FDA updates warnings for fluoroquinolone antibiotics on low blood sugar and risks of mental health adverse reactions.

The U.S. Food and Drug Administration today is requiring safety labeling changes for a class of antibiotics called fluoroquinolones to strengthen the warnings about the risks of mental health side effects and serious blood sugar disturbances, and make these warnings more consistent across the labeling for all fluoroquinolones taken by mouth or given by injection.

FDA-approved fluoroquinolones include levofloxacin (Levaquin), ciprofloxacin (Cipro), ciprofloxacin extended-release tablets, moxifloxacin (Avelox), ofloxacin, gemifloxacin (Factive) and delafloxacin (Baxdela).

There are more than 60 generic versions. The safety labeling changes the FDA is requiring today were based on a comprehensive review of the FDA’s adverse event reports and case reports published in medical literature.

Across the fluoroquinolone antibiotic class, a range of mental health side effects are already described in the Warnings and Precautions section of the drug labeling, but differed by individual drug.

The new class-wide labeling changes will require that the mental health side effects be listed separately from other central nervous system side effects and be consistent across the labeling of the fluoroquinolone class. The mental health side effects to be included in the labeling across all the fluoroquinolones are disturbances in attention, disorientation, agitation, nervousness, memory impairment and delirium.

Additionally, the recent FDA review found instances of hypoglycemic coma where users of fluoroquinolones experienced hypoglycemia.

As a result, the Blood Glucose Disturbances subsection of the labeling for all systemic fluoroquinolones will now be required to explicitly reflect the potential risk of coma with hypoglycemia.

Today, the FDA also published a drug safety communication about safety information regarding hypoglycemic coma and mental health side effects with fluoroquinolones.

The FDA first added a Boxed Warning to fluoroquinolones in July 2008 for the increased risk of tendinitis and tendon rupture. In February 2011, the risk of worsening symptoms for those with myasthenia gravis was added to the Boxed Warning. In August 2013, the agency required updates to the labeling to describe the potential for irreversible peripheral neuropathy (serious nerve damage).

In 2016, the FDA enhanced warnings about the association of fluoroquinolones with disabling and potentially permanent side effects involving tendons, muscles, joints, nerves and the central nervous system.

Because the risk of these serious side effects generally outweighs the benefits for patients with acute bacterial sinusitis, acute bacterial exacerbation of chronic bronchitis and uncomplicated urinary tract infections, the FDA determined that fluoroquinolones should be reserved for use in patients with these conditions who have no alternative treatment options.

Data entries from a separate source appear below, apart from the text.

-- ==== Sys2Proof/Laws/State.lean ====
section
/-! SUPPORT. One lemma per field and update of State, each true by rfl, so that no proof unfolds a record update. -/

namespace Sys2Proof.Machine

section setReg
variable (s : State) (r : Reg) (v : Word)
@[simp] theorem State.setReg_regs : (s.setReg r v).regs = s.regs.set r v := rfl
@[simp] theorem State.setReg_pc : (s.setReg r v).pc = s.pc := rfl
@[simp] theorem State.setReg_nzp : (s.setReg r v).nzp = s.nzp := rfl
@[simp] theorem State.setReg_mem : (s.setReg r v).mem = s.mem := rfl
@[simp] theorem State.setReg_run : (s.setReg r v).run = s.run := rfl
@[simp] theorem State.setReg_err : (s.setReg r v).err = s.err := rfl
@[simp] theorem State.setReg_stopReq : (s.setReg r v).stopReq = s.stopReq := rfl
@[simp] theorem State.setReg_out : (s.setReg r v).out = s.out := rfl
@[simp] theorem State.setReg_keys : (s.setReg r v).keys = s.keys := rfl
@[simp] theorem State.setReg_input : (s.setReg r v).input = s.input := rfl
@[simp] theorem State.setReg_nextKey : (s.setReg r v).nextKey = s.nextKey := rfl
@[simp] theorem State.setReg_keysAfter : (s.setReg r v).keysAfter = s.keysAfter := rfl
@[simp] theorem State.setReg_nextInput : (s.setReg r v).nextInput = s.nextInput := rfl
@[simp] theorem State.setReg_inputAfter : (s.setReg r v).inputAfter = s.inputAfter := rfl
@[simp] theorem State.setReg_cell (b : Word) : (s.setReg r v).cell b = s.cell b := rfl
end setReg

section setPc
variable (s : State) (v : Word)
@[simp] theorem State.setPc_regs : (s.setPc v).regs = s.regs := rfl
@[simp] theorem State.setPc_pc : (s.setPc v).pc = v := rfl
@[simp] theorem State.setPc_nzp : (s.setPc v).nzp = s.nzp := rfl
@[simp] theorem State.setPc_mem : (s.setPc v).mem = s.mem := rfl
@[simp] theorem State.setPc_run : (s.setPc v).run = s.run := rfl
@[simp] theorem State.setPc_err : (s.setPc v).err = s.err := rfl
@[simp] theorem State.setPc_stopReq : (s.setPc v).stopReq = s.stopReq := rfl
@[simp] theorem State.setPc_out : (s.setPc v).out = s.out := rfl
@[simp] theorem State.setPc_keys : (s.setPc v).keys = s.keys := rfl
@[simp] theorem State.setPc_input : (s.setPc v).input = s.input := rfl
@[simp] theorem State.setPc_nextKey : (s.setPc v).nextKey = s.nextKey := rfl
@[simp] theorem State.setPc_keysAfter : (s.setPc v).keysAfter = s.keysAfter := rfl
@[simp] theorem State.setPc_nextInput : (s.setPc v).nextInput = s.nextInput := rfl
@[simp] theorem State.setPc_inputAfter : (s.setPc v).inputAfter = s.inputAfter := rfl
@[simp] theorem State.setPc_reg (r' : Reg) : (s.setPc v).reg r' = s.reg r' := rfl
@[simp] theorem State.setPc_cell (b : Word) : (s.setPc v).cell b = s.cell b := rfl
end setPc

section setCell
variable (s : State) (a v : Word)
@[simp] theorem State.setCell_regs : (s.setCell a v).regs = s.regs := rfl
@[simp] theorem State.setCell_pc : (s.setCell a v).pc = s.pc := rfl
@[simp] theorem State.setCell_nzp : (s.setCell a v).nzp = s.nzp := rfl
@[simp] theorem State.setCell_mem : (s.setCell a v).mem = s.mem.write a v := rfl
@[simp] theorem State.setCell_run : (s.setCell a v).run = s.run := rfl
@[simp] theorem State.setCell_err : (s.setCell a v).err = s.err := rfl
@[simp] theorem State.setCell_stopReq : (s.setCell a v).stopReq = s.stopReq := rfl
@[simp] theorem State.setCell_out : (s.setCell a v).out = s.out := rfl
@[simp] theorem State.setCell_keys : (s.setCell a v).keys = s.keys := rfl
@[simp] theorem State.setCell_input : (s.setCell a v).input = s.input := rfl
@[simp] theorem State.setCell_nextKey : (s.setCell a v).nextKey = s.nextKey := rfl
@[simp] theorem State.setCell_keysAfter : (s.setCell a v).keysAfter = s.keysAfter := rfl
@[simp] theorem State.setCell_nextInput : (s.setCell a v).nextInput = s.nextInput := rfl
@[simp] theorem State.setCell_inputAfter : (s.setCell a v).inputAfter = s.inputAfter := rfl
@[simp] theorem State.setCell_reg (r' : Reg) : (s.setCell a v).reg r' = s.reg r' := rfl
end setCell
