theorem wordsOfBytes_flatMap (ws : List Word) :
    wordsOfBytes (ws.flatMap fun w => [highByte w, lowByte w]) = some ws := by
  induction ws with
  | nil => rfl
  | cons w ws ih =>
    rw [List.flatMap_cons, List.cons_append, List.cons_append, List.nil_append, wordsOfBytes, ih, Option.map_some,
      highByte_append_lowByte]

theorem wordsOfBytes_of_odd {bytes : List Byte} (h : bytes.length % 2 = 1) : wordsOfBytes bytes = none := by
  induction bytes using wordsOfBytes.induct with
  | case1 => cases h
  | case2 => rfl
  | case3 hi lo rest ih =>
    have hrest : rest.length % 2 = 1 := by simpa [Nat.add_assoc] using h
    rw [wordsOfBytes, ih hrest, Option.map_none]

/-! ### The statements -/

/-- Settles O57: the cells of the image are at their distance from the origin, and the rest of the launch state is reset's. -/
theorem launchState : Obligations.LaunchState := by
  unfold Obligations.LaunchState
  exact fun origin image => ⟨fun h => State.launch_of_not_fits (Nat.not_le.2 h), fun h =>
    ⟨_, State.launch_of_fits h, State.reg_reset, rfl, rfl, rfl, rfl, rfl, rfl, read_storeImage_of_fits h⟩⟩

/-- Settles O58: two bytes of a Word make it again, and a file of odd length or none has no Words for a launch. -/
theorem loaderReadsBigEndian : Obligations.LoaderReadsBigEndian := by
  unfold Obligations.LoaderReadsBigEndian
  refine ⟨fun origin image => ?_, fun bytes h => ?_⟩
  · have hwords := wordsOfBytes_flatMap (origin :: image)
    unfold highByte lowByte at hwords
    rw [State.loadObject, hwords]
  · obtain hodd | rfl := h
    · rw [State.loadObject, wordsOfBytes_of_odd hodd]
    · rfl

/-- Settles O54: the launch state meets the invariant, and steps and stop requests keep it. -/
theorem launchedRunsMeetTheInvariant : Obligations.LaunchedRunsMeetTheInvariant := by
  unfold Obligations.LaunchedRunsMeetTheInvariant
  exact fun _ _ _ _ hlaunch h => (State.launch_inv hlaunch).reaches h

/-- Settles O59: reset writes each field out, and its memory has no entry. -/
theorem resetState : Obligations.ResetState := by
  unfold Obligations.ResetState
  exact ⟨State.reg_reset, rfl, rfl, fun _ => rfl, rfl, rfl, rfl, rfl⟩

/-- Settles O60: the error status is one more than a number, and the load's is the same. -/
theorem outcomeAndExitStatus : Obligations.OutcomeAndExitStatus := by
  unfold Obligations.OutcomeAndExitStatus
  exact ⟨fun _ => rfl, rfl, rfl, errorExitStatus, rfl, Nat.succ_ne_zero _, rfl⟩

end Sys2Proof.Machine
end
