/-- R53, R68: a step of the block reads IN below IN_LEN only: bytes of IN from IN_LEN on make no difference to it. -/
def Obligations.InputBeyondLengthIsNotRead : Prop :=
  ∀ (s t : State) (m : Memory), s.status.busy = true → s.turns = [] →
    (∀ a < s.config.inLen.toNat, s.readIn a = ({ s with inBuf := m } : State).readIn a) →
    step s = .next t → step { s with inBuf := m } = .next { t with inBuf := m }
end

The patient Medication Guide that is required to be given to the patient with each fluoroquinolone prescription describes the safety issues associated with these medicines.

What Patients should do?

Patients should tell your health care professionals if you are taking a diabetes medicine when your health care professional is considering prescribing an antibiotic, and also if you have low blood sugar or symptoms of it while taking a fluoroquinolone. For patients with diabetes, your health care professional may ask you to check your blood sugar more often while taking a fluoroquinolone. Early signs and symptoms of low blood sugar include:

  • Confusion
  • Dizziness
  • Feeling shaky
  • Unusual hunger
  • Headaches
  • Irritability
  • Pounding heart or very fast pulse
  • Pale skin
  • Sweating
  • Trembling
  • Weakness
  • Unusual anxiety

Discuss with your health care professional how to treat yourself if you suspect low blood sugar. Symptoms of low blood sugar can progress and become life-threatening, so seek help immediately by calling 911 or going to an emergency room if you experience more serious symptoms, including confusion, inability to complete routine tasks, blurred vision, seizures, or loss of consciousness. Patients should also tell your health care professional immediately if you notice any changes in your mood, behavior, or thinking. Read the patient Medication Guide you receive with your fluoroquinolone antibiotic prescription, which explains the benefits and risks of the medicine.